В этот миг шлем, неосторожно оставленный немцем из Черульо на краю оконного выступа, соскользнул вниз и, упав на пол, подкатился к ногам спящего. Тот вздрогнул, проснулся от этого шума, услышал имя Марко и, желая показать, что вовсе не спит, сказал хриплым, сорванным голосом:
— Что вы там говорите о Марко?
— Мы говорим, — ответил сердито Фацио, — что налет на Кампомаджоре был простым разбоем и что Марко следовало бы всех нас передушить, а не позволять этого…
— «Позволять»! — перебил его немец. — Вот это мне нравится! Позволять, говоришь? Да разве это от него зависит?
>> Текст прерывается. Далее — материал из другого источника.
-- ==== Sys2Proof/Certificates/Slice0/Obligations.lean ====
section
/-! DEFINITION. The statements for the provers: what the numbered rules say the operations and the machine do. Each docstring
names the rule it formalises; a clause that rests on a choice of the model names its log entry. -/

open Sys2Proof Sys2Proof.Machine

/-! ### Byte order, formats, encodings -/

/-- R52: `LE32` puts `b[i+3]` highest, and `BYTES_LE32` is its inverse both ways. -/
def Obligations.WireWordsAreLittleEndian : Prop :=
  (∀ b0 b1 b2 b3 : Byte, le32 b0 b1 b2 b3 = b3 ++ b2 ++ b1 ++ b0 ∧ bytesLE32 (le32 b0 b1 b2 b3) = [b0, b1, b2, b3]) ∧
  ∀ v : Word, bytesLE32 v = [v.extractLsb' 0 8, v.extractLsb' 8 8, v.extractLsb' 16 8, v.extractLsb' 24 8] ∧
    le32At (bytesLE32 v) 0 = v

/-- R81: the frame is `4 * (1 + k)` bytes, and its byte `4j + r` is byte `r` of word `j`, the code being word 0 and argument
`j - 1` word `j`. -/
def Obligations.FrameIsCodeThenArguments : Prop :=
  ∀ (code : Word) (args : List Word),
    (frame code args).length = 4 * (1 + args.length) ∧
    ∀ j r : Nat, r < 4 →
      (frame code args)[4 * j + r]? = ((code :: args)[j]?).map fun w => w.extractLsb' (8 * r) 8

/-- R89 (which the spec derives from R81 and R52): PARSE undoes FRAME, and accepts exactly the sequences of `4 * (1 + k)` bytes. -/
def Obligations.ParseUndoesFrame : Prop :=
  (∀ (code : Word) (args : List Word), args.length ≤ Config.maxArgs → parse (frame code args) = some (code, args)) ∧
  ∀ f : List Byte, (parse f).isSome = true ↔ ∃ k : Nat, f.length = 4 * (1 + k)

/-- R86, R140: `I = b0[7:0] ++ b1[7:4]`, `Q = b1[3:0] ++ b2[7:0]`. -/
def Obligations.UnpackTakesTheTripletFields : Prop :=
  ∀ b0 b1 b2 : Byte, unpack b0 b1 b2 = (b0 ++ b1.extractLsb' 4 4, b1.extractLsb' 0 4 ++ b2)

/-- R87, R141: bytes I[7:0], 0000 I[11:8], Q[7:0], 0000 Q[11:8]. -/
def Obligations.Pack16ZeroExtendsAndInterleaves : Prop :=
  ∀ i q : Sample, pack16 i q =
    [i.extractLsb' 0 8, (0 : BitVec 4) ++ i.extractLsb' 8 4, q.extractLsb' 0 8, (0 : BitVec 4) ++ q.extractLsb' 8 4]

/-- R142 (which the spec derives from R140): both components are in 0 to 4095, and UNPACK and PACK12 undo each other. -/
def Obligations.UnpackIsABijection : Prop :=
  (∀ b0 b1 b2 : Byte, (unpack b0 b1 b2).1.toNat ≤ 4095 ∧ (unpack b0 b1 b2).2.toNat ≤ 4095 ∧
    pack12 (unpack b0 b1 b2).1 (unpack b0 b1 b2).2 = (b0, b1, b2)) ∧
  ∀ i q : Sample, unpack (pack12 i q).1 (pack12 i q).2.1 (pack12 i q).2.2 = (i, q)

/-- R143: DECODE gives `len / 3` pairs, the `k`-th from bytes `3k` to `3k + 2` and written at bytes `4k` to `4k + 3`, and keeps
the bytes from `3 * (len / 3)` on. -/
def Obligations.DecodeConsumesWholeTriplets : Prop :=
  ∀ buf : List Byte,
    (pairsOf buf).length = buf.length / 3 ∧
    (sc16Of buf).length = 4 * (buf.length / 3) ∧
    restOf buf = buf.drop (3 * (buf.length / 3)) ∧
    ∀ k : Nat, k < buf.length / 3 →
      ((sc16Of buf).drop (4 * k)).take 4 =
        pack16 (unpack (buf.getD (3 * k) 0) (buf.getD (3 * k + 1) 0) (buf.getD (3 * k + 2) 0)).1
          (unpack (buf.getD (3 * k) 0) (buf.getD (3 * k + 1) 0) (buf.getD (3 * k + 2) 0)).2

/-- Decoding undoes encoding, for every operation at every operand, under every admitted assignment of the codes; the time
input comes beside the bytes (R83, R86, R87, R92). -/
def Obligations.DecodeUndoesEncode : Prop :=
  ∀ (p : Params) (i : Instr), p.wf = true → i.wf = true → decode p i.timeInput (encode p i) = .ok i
Видел ли ты, чтобы кулак просил у перчатки позволения заехать кому-нибудь в рожу?
— Ха, ха! Слишком ты много о себе возомнил, — отвечал итальянец. — Не знай я, с кем имею дело, я бы подумал, что ты — капитан, а Висконти — простой обозник или безусый юнец.
— Кто говорит, что Марко Висконти — юнец? — возразил второй. — Он солдат, каких мало, а теперь, после смерти мессеpa Кастракани, я считаю его, если хотите знать, славнейшим капитаном во всей Италии. Но при чем тут его позволение?
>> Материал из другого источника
/-- Settles O38: registers 1 to 6 are their fields, and register 7 is `residueBytes`. -/
theorem observationRegisters : Obligations.ObservationRegisters := by
  intro s
  obtain ⟨hlow, hhigh, hzero⟩ := residueBytes_fields s
  exact ⟨rfl, rfl, rfl, rfl, rfl, rfl, hlow, hhigh, hzero, fun _ => observe_of_gt_seven s⟩

/-- A reader sees no difference between RESET and power-on (R222): the registers show nothing that RESET leaves. -/
theorem observe_clearBlock (s : State) (n : Nat) : observe (clearBlock s) n = observe State.reset n := by
  match n with
  | 0 | 1 | 2 | 3 | 4 | 5 | 6 | 7 | _ + 8 => rfl

theorem observe_reset (n : Nat) : observe State.reset n = 0 := by
  match n with
  | 0 | 1 | 2 | 3 | 4 | 5 | 6 | 7 => decide
  | n + 8 => rfl

/-- Settles O37: the registers after RESET are those at power-on, and these are 0. -/
theorem everyRegisterReadsZeroAfterReset : Obligations.EveryRegisterReadsZeroAfterReset :=
  ⟨fun s => ⟨_, exec_reset s, rfl, fun n => (observe_clearBlock _ n).trans (observe_reset n)⟩, rfl, observe_reset⟩

/-- Settles O47: at power-on no residue is held, OUT is empty, and PHASE is IDLE. -/
theorem resetMeetsTheInvariant : Obligations.ResetMeetsTheInvariant :=
  ⟨blockInv_of_residue_nil rfl (by simp [ResponseConsistent, State.reset]), wholePairs_sc16Of [],
    faultCauseKnown_of_ne_fault (by simp [State.reset])⟩

/-! ### Codes and texts -/

/-- The codes of R190 lie in 0 to 8 and leave out 4. -/
theorem causeCode_range (c : Cause) : causeCode c ≠ 4 ∧ (causeCode c).toNat ≤ 8 := by
  cases c <;> decide

/-- Settles O40: the tables of R22 and R190, and `causeCode_range`. -/
theorem enumerationCodes : Obligations.EnumerationCodes :=
  ⟨rfl, rfl, rfl, rfl, rfl, rfl, rfl, rfl, rfl, rfl, rfl, rfl, rfl, causeCode_range⟩

/-- Settles O41: the numeral of 2048 evaluated. -/
theorem reportTextOfTwoThousandFortyEight : Obligations.ReportTextOfTwoThousandFortyEight := by
  unfold Obligations.ReportTextOfTwoThousandFortyEight
  decide

end Sys2Proof.Machine

/-! PROOFS. The step: which operation it takes (20_memory.md R69, 42_session_control.md R177), when it stops (R223 (b)) and the
rows of the opcode table placed for it (30_encoding.md R92). -/

namespace Sys2Proof.Machine

theorem step_of_take {s s' : State} {i : Instr} (hp : s.params.wf = true) (h : nextTurn s = .take i s') :
    step s = exec i s' := by
  rw [step, if_pos hp, h]

/-- The agenda is taken from its head, whatever PHASE is. -/
theorem nextTurn_of_cons {s : State} {i : Instr} {rest : List Instr} (h : s.agenda = i :: rest) :
    nextTurn s = .take i { s with agenda := rest } := by
  rw [nextTurn, h]

/-- Settles O52: the head of the agenda is the next turn. -/
theorem stepTakesTheNextOperation : Obligations.StepTakesTheNextOperation := fun _ _ _ hp h =>
  step_of_take hp (nextTurn_of_cons h)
— А при том, — вступил в разговор другой немец, — что капитан отряда сам командует своими людьми, и, если вы не хотите, чтобы вас считали разбойниками, нужно соблюдать дисциплину.
— Ну, у нас дисциплина — особого рода! — воскликнул первый. — Не каждый может нами командовать. Если нам не платят денег, которые обещали, беря нас на службу, мы теперь будем сами себе хозяева. А Марко — разве не получил он Лукку только за то, что возглавил наш отряд?
— Ну хорошо, раз мессер Марко — ваш начальник, — продолжал немец из гарнизона Лукки, — то разве вы не обязаны ему подчиняться?
— Ну и простак же ты! — отвечал другой. — Он нам начальник и не начальник: мы его выбрали, так сказать, для приличия, чтобы люди не относились к нам с предубеждением. Потому что если у отряда нет капитана, труб и барабанов, так его считают разбойничьей бандой, даже когда он никого не трогает, а если построить воров и грабителей в ряды, да поставить впереди любого, у кого болтается золотая цепь на шее, сунуть ему в руку жезл, да еще чтобы кто-нибудь держал рядом палку с привязанной к ней тряпкой, завести пару труб и несколько барабанов, чтобы оглушать народ, — и получится войско, перед которым снимают шляпы и распахивают ворота
— Но чего ради Висконти на это согласился? — спросил Фацио.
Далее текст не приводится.